DESCRIPTION OF THE TASK
Below are the entries; set down each of them exactly.

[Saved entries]
/-! ### Stakes -/

/-- NOP, VSET, VCONST, OCTL, LOOP, SYNC and END (R80, R81, R83 to R85): what the stake becomes, with the frame. VSET,
VCONST and OCTL complete while no vector run has begun and no tile is unverified, and else wait (the model's choice,
assumption 84); SYNC waits for its units. -/
def Obligations.StakeControl : Prop :=
  ∀ (s : State) (k : Nat),
    let x := stk s k
    let w := curWord s k
    (StakeReady s k 0x00 → Answers (.stakeNop k) s fun t => stk t k = stakePast x x ∧ StakeFrame s t k) ∧
    (StakeReady s k 0x03 → vecSettled x = true → Answers (.vset k) s fun t =>
      let g := x.vec.stages.getD (bits w 55 3) Stage.idle
      stk t k = stakePast { x with vec := { x.vec with
        stages := setAt x.vec.stages (bits w 55 3) { g with set := stkWord s k x.pc } } } x ∧ StakeFrame s t k) ∧
    (StakeReady s k 0x05 → vecSettled x = true → Answers (.vconst k) s fun t =>
      let g := x.vec.stages.getD (bits w 55 3) Stage.idle
      stk t k = stakePast { x with vec := { x.vec with
        stages := setAt x.vec.stages (bits w 55 3) { g with consts := setAt g.consts (bits w 52 3) (bits w 0 32) } } } x ∧
      StakeFrame s t k) ∧
    (StakeReady s k 0x06 → vecSettled x = true → Answers (.octl k) s fun t =>
      stk t k = stakePast { x with vec := { x.vec with octl := stkWord s k x.pc } } x ∧ StakeFrame s t k) ∧
    (vecSettled x = false → (StakeReady s k 0x03 → exec (.vset k) s = .next s) ∧
      (StakeReady s k 0x05 → exec (.vconst k) s = .next s) ∧ (StakeReady s k 0x06 → exec (.octl k) s = .next s)) ∧
    (StakeReady s k 0x07 → Answers (.stakeLoop k) s fun t =>
      let n := enterLoop x.pc (bits w 49 9) (bits w 0 24) x.loops
      stk t k = { x with pc := n.1, loops := n.2, frz := 0 } ∧ StakeFrame s t k) ∧
    (StakeReady s k 0x0A → if syncDone x w = true
      then Answers (.stakeSync k) s fun t => stk t k = stakePast x x ∧ StakeFrame s t k
      else exec (.stakeSync k) s = .next s) ∧
    (StakeReady s k 0x0B → Answers (.stakeEnd k) s fun t =>
      stk t k = { x with ended := true, frz := 0 } ∧ StakeFrame s t k)

/-- MTILE (R60, R68, R69, R80, R82): the array takes a run of REP tiles, the bypass a run of REP columns, counted in
`BYP_INSTR`, and the program counter moves on; a panel kept in the B buffer serves the instruction where it is the one
it asks for, and is given up where it is not. MTILE waits while either unit has its run. VRUN (R55, R80, R84): where
the vector unit is free the run starts, the program counter moves on at once, and the run goes on as far as its beats
allow; else VRUN waits. -/
def Obligations.StakeCompute : Prop :=
  (∀ (s : State) (k : Nat) (parity : Bool), StakeReady s k 0x01 →
    let x := stk s k
    let word := stkWord s k x.pc
    let w := word.toNat
    let kept (byp : Bool) : Bool := match x.bhold with | some (key, _, _) => decide (key = panelKey byp w) | none => false
    (x.mt = none → x.byp = none → takesBypass x w = false →
      ∃ u, exec (.mtile ⟨k, parity⟩) s = .next (pullStk u k) ∧ StakeFrame s u k ∧
        stk u k = stakePast { x with mt := some ⟨word, x.pc, bits w 0 16, kept false⟩
                                     bhold := if kept false then x.bhold else none } x) ∧
    (x.mt = none → x.byp = none → takesBypass x w = true → x.vec.run = none → x.tile = none →
      ∃ u, exec (.mtile ⟨k, parity⟩) s = .next (bypGo (pullStk u k) k) ∧
        stk u k = stakePast { x with byp := some ⟨word, x.pc, bits w 0 16, if kept true then x.bhold.map (·.2) else none, parity⟩
                                     bhold := if kept true then x.bhold else none } x ∧
        (∀ j, j ≠ k → stk u j = stk s j) ∧ (∀ b, bsh u b = bsh s b) ∧
        rd u Reg.ISL_BYP_INSTR (k / 32) = min (rd s Reg.ISL_BYP_INSTR (k / 32) + 1) (2 ^ 32 - 1) ∧
        WordsKept s u [Reg.ISL_BYP_INSTR.addr (k / 32), holdWord (k / 32)]) ∧
    (x.mt.isSome = true ∨ x.byp.isSome = true → exec (.mtile ⟨k, parity⟩) s = .next s)) ∧
  (∀ (s : State) (k : Nat), StakeReady s k 0x04 →
    let x := stk s k
    let r : VRun := ⟨stkWord s k x.pc, 0, List.replicate 32 0, [], []⟩
    if vrunReady x = true then
      ∃ u, exec (.vrun k) s = .next (vecGo (pullStk u k) k) ∧ StakeFrame s u k ∧
        stk u k = stakePast { x with
          vec := { x.vec with run := some r }
          ckpt := if r.fromDrain then x.ckpt.map fun c => { c with run := some r } else x.ckpt } x
    else exec (.vrun k) s = .next s)

/-- TILE_DRAIN (R60 to R63, R66) where both feeds are there and the tile has a place to drain to: the other accumulator set
takes the tile the feeds make, with the injected errors; a checked tile stays unverified with a checkpoint and its rows
held; an unchecked one is taken at once, unless parity fails it. -/
def Obligations.TileDrain : Prop :=
  ∀ (s : State) (k : Nat) (ups : List Upset) (parity : Bool) (m : MtRun) (fa fb : Feed),
    k < 1024 → awake s = true → (stk s k).mt = some m → mayRun s (k / 32) (.stake k [6]) = true →
    (stk s k).tile = none → (stk s k).recomp = false →
    let s1 := pullStk s k
    let x := stk s1 k
    let w := m.word.toNat
    (bits w 23 2 = 0 → x.vec.drain = []) →
    feedA w (x.inq.getD 0 []) = some fa → bPanel x m.kept w (x.inq.getD 1 []) = some fb →
    let cur := 1 - x.cur
    let z := tileSet w fa fb ups
    let ints := isInt32Pair (bits w 54 4) (bits w 19 3)
    let t : DTile := ⟨m.word, m.at_, cur, ints, fa.bad || fb.bad || parity, !m.kept, x.hand, fa.runs ++ fb.runs⟩
    let x1 := { x with inq := setAt (setAt x.inq 0 fa.rest) 1 fb.rest
                       sets := setAt x.sets cur z.1, cur := cur
                       bhold := if bit w 26 then some (panelKey false w, fb.els, fb.scales)
                         else if m.left ≤ 1 then none else x.bhold
                       mt := if m.left ≤ 1 then none else some { m with left := m.left - 1, kept := m.kept || bit w 26 }
                       frz := 0 }
    let s2 := if bit x.mode 0 then bump s1 Reg.ISL_BUBBLE_CYC (k / 32) (bubbles fa.empties fb.empties) else s1
    let s3 := count (setStk s2 k x1) (k / 32) { Cnt.zero with intsat := (z.1.sat.filter id).length, nan := z.2 }
    exec (.tileDrain k ups parity) s = .next (
      if bit w 25 then drainRows (setStk s3 k { x1 with tile := some t, ckpt := some (ckptOf x1.vec) }) k m.word ints z.1.acc
      else if parity then mismatch (setStk s3 k { x1 with tile := some t }) k
      else
        let s4 := bump (signalRuns (drainRows s3 k m.word ints z.1.acc) k t.runs) Reg.ISL_ARR_TILES (k / 32) 1
        if fa.bad || fb.bad then failStk s4 k m.at_ else noteHold s4 (k / 32))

WRITTEN ANSWER
/-! ### Stakes -/

/-- NOP, VSET, VCONST, OCTL, LOOP, SYNC and END (R80, R81, R83 to R85): what the stake becomes, with the frame. VSET,
VCONST and OCTL complete while no vector run has begun and no tile is unverified, and else wait (the model's choice,
assumption 84); SYNC waits for its units. -/
def Obligations.StakeControl : Prop :=
  ∀ (s : State) (k : Nat),
    let x := stk s k
    let w := curWord s k
    (StakeReady s k 0x00 → Answers (.stakeNop k) s fun t => stk t k = stakePast x x ∧ StakeFrame s t k) ∧
    (StakeReady s k 0x03 → vecSettled x = true → Answers (.vset k) s fun t =>
      let g := x.vec.stages.getD (bits w 55 3) Stage.idle
      stk t k = stakePast { x with vec := { x.vec with
        stages := setAt x.vec.stages (bits w 55 3) { g with set := stkWord s k x.pc } } } x ∧ StakeFrame s t k) ∧
    (StakeReady s k 0x05 → vecSettled x = true → Answers (.vconst k) s fun t =>
      let g := x.vec.stages.getD (bits w 55 3) Stage.idle
      stk t k = stakePast { x with vec := { x.vec with
        stages := setAt x.vec.stages (bits w 55 3) { g with consts := setAt g.consts (bits w 52 3) (bits w 0 32) } } } x ∧
      StakeFrame s t k) ∧
    (StakeReady s k 0x06 → vecSettled x = true → Answers (.octl k) s fun t =>
      stk t k = stakePast { x with vec := { x.vec with octl := stkWord s k x.pc } } x ∧ StakeFrame s t k) ∧
    (vecSettled x = false → (StakeReady s k 0x03 → exec (.vset k) s = .next s) ∧
      (StakeReady s k 0x05 → exec (.vconst k) s = .next s) ∧ (StakeReady s k 0x06 → exec (.octl k) s = .next s)) ∧
    (StakeReady s k 0x07 → Answers (.stakeLoop k) s fun t =>
      let n := enterLoop x.pc (bits w 49 9) (bits w 0 24) x.loops
      stk t k = { x with pc := n.1, loops := n.2, frz := 0 } ∧ StakeFrame s t k) ∧
    (StakeReady s k 0x0A → if syncDone x w = true
      then Answers (.stakeSync k) s fun t => stk t k = stakePast x x ∧ StakeFrame s t k
      else exec (.stakeSync k) s = .next s) ∧
    (StakeReady s k 0x0B → Answers (.stakeEnd k) s fun t =>
      stk t k = { x with ended := true, frz := 0 } ∧ StakeFrame s t k)

/-- MTILE (R60, R68, R69, R80, R82): the array takes a run of REP tiles, the bypass a run of REP columns, counted in
`BYP_INSTR`, and the program counter moves on; a panel kept in the B buffer serves the instruction where it is the one
it asks for, and is given up where it is not. MTILE waits while either unit has its run. VRUN (R55, R80, R84): where
the vector unit is free the run starts, the program counter moves on at once, and the run goes on as far as its beats
allow; else VRUN waits. -/
def Obligations.StakeCompute : Prop :=
  (∀ (s : State) (k : Nat) (parity : Bool), StakeReady s k 0x01 →
    let x := stk s k
    let word := stkWord s k x.pc
    let w := word.toNat
    let kept (byp : Bool) : Bool := match x.bhold with | some (key, _, _) => decide (key = panelKey byp w) | none => false
    (x.mt = none → x.byp = none → takesBypass x w = false →
      ∃ u, exec (.mtile ⟨k, parity⟩) s = .next (pullStk u k) ∧ StakeFrame s u k ∧
        stk u k = stakePast { x with mt := some ⟨word, x.pc, bits w 0 16, kept false⟩
                                     bhold := if kept false then x.bhold else none } x) ∧
    (x.mt = none → x.byp = none → takesBypass x w = true → x.vec.run = none → x.tile = none →
      ∃ u, exec (.mtile ⟨k, parity⟩) s = .next (bypGo (pullStk u k) k) ∧
        stk u k = stakePast { x with byp := some ⟨word, x.pc, bits w 0 16, if kept true then x.bhold.map (·.2) else none, parity⟩
                                     bhold := if kept true then x.bhold else none } x ∧
        (∀ j, j ≠ k → stk u j = stk s j) ∧ (∀ b, bsh u b = bsh s b) ∧
        rd u Reg.ISL_BYP_INSTR (k / 32) = min (rd s Reg.ISL_BYP_INSTR (k / 32) + 1) (2 ^ 32 - 1) ∧
        WordsKept s u [Reg.ISL_BYP_INSTR.addr (k / 32), holdWord (k / 32)]) ∧
    (x.mt.isSome = true ∨ x.byp.isSome = true → exec (.mtile ⟨k, parity⟩) s = .next s)) ∧
  (∀ (s : State) (k : Nat), StakeReady s k 0x04 →
    let x := stk s k
    let r : VRun := ⟨stkWord s k x.pc, 0, List.replicate 32 0, [], []⟩
    if vrunReady x = true then
      ∃ u, exec (.vrun k) s = .next (vecGo (pullStk u k) k) ∧ StakeFrame s u k ∧
        stk u k = stakePast { x with
          vec := { x.vec with run := some r }
          ckpt := if r.fromDrain then x.ckpt.map fun c => { c with run := some r } else x.ckpt } x
    else exec (.vrun k) s = .next s)

/-- TILE_DRAIN (R60 to R63, R66) where both feeds are there and the tile has a place to drain to: the other accumulator set
takes the tile the feeds make, with the injected errors; a checked tile stays unverified with a checkpoint and its rows
held; an unchecked one is taken at once, unless parity fails it. -/
def Obligations.TileDrain : Prop :=
  ∀ (s : State) (k : Nat) (ups : List Upset) (parity : Bool) (m : MtRun) (fa fb : Feed),
    k < 1024 → awake s = true → (stk s k).mt = some m → mayRun s (k / 32) (.stake k [6]) = true →
    (stk s k).tile = none → (stk s k).recomp = false →
    let s1 := pullStk s k
    let x := stk s1 k
    let w := m.word.toNat
    (bits w 23 2 = 0 → x.vec.drain = []) →
    feedA w (x.inq.getD 0 []) = some fa → bPanel x m.kept w (x.inq.getD 1 []) = some fb →
    let cur := 1 - x.cur
    let z := tileSet w fa fb ups
    let ints := isInt32Pair (bits w 54 4) (bits w 19 3)
    let t : DTile := ⟨m.word, m.at_, cur, ints, fa.bad || fb.bad || parity, !m.kept, x.hand, fa.runs ++ fb.runs⟩
    let x1 := { x with inq := setAt (setAt x.inq 0 fa.rest) 1 fb.rest
                       sets := setAt x.sets cur z.1, cur := cur
                       bhold := if bit w 26 then some (panelKey false w, fb.els, fb.scales)
                         else if m.left ≤ 1 then none else x.bhold
                       mt := if m.left ≤ 1 then none else some { m with left := m.left - 1, kept := m.kept || bit w 26 }
                       frz := 0 }
    let s2 := if bit x.mode 0 then bump s1 Reg.ISL_BUBBLE_CYC (k / 32) (bubbles fa.empties fb.empties) else s1
    let s3 := count (setStk s2 k x1) (k / 32) { Cnt.zero with intsat := (z.1.sat.filter id).length, nan := z.2 }
    exec (.tileDrain k ups parity) s = .next (
      if bit w 25 then drainRows (setStk s3 k { x1 with tile := some t, ckpt := some (ckptOf x1.vec) }) k m.word ints z.1.acc
      else if parity then mismatch (setStk s3 k { x1 with tile := some t }) k
      else
        let s4 := bump (signalRuns (drainRows s3 k m.word ints z.1.acc) k t.runs) Reg.ISL_ARR_TILES (k / 32) 1
        if fa.bad || fb.bad then failStk s4 k m.at_ else noteHold s4 (k / 32))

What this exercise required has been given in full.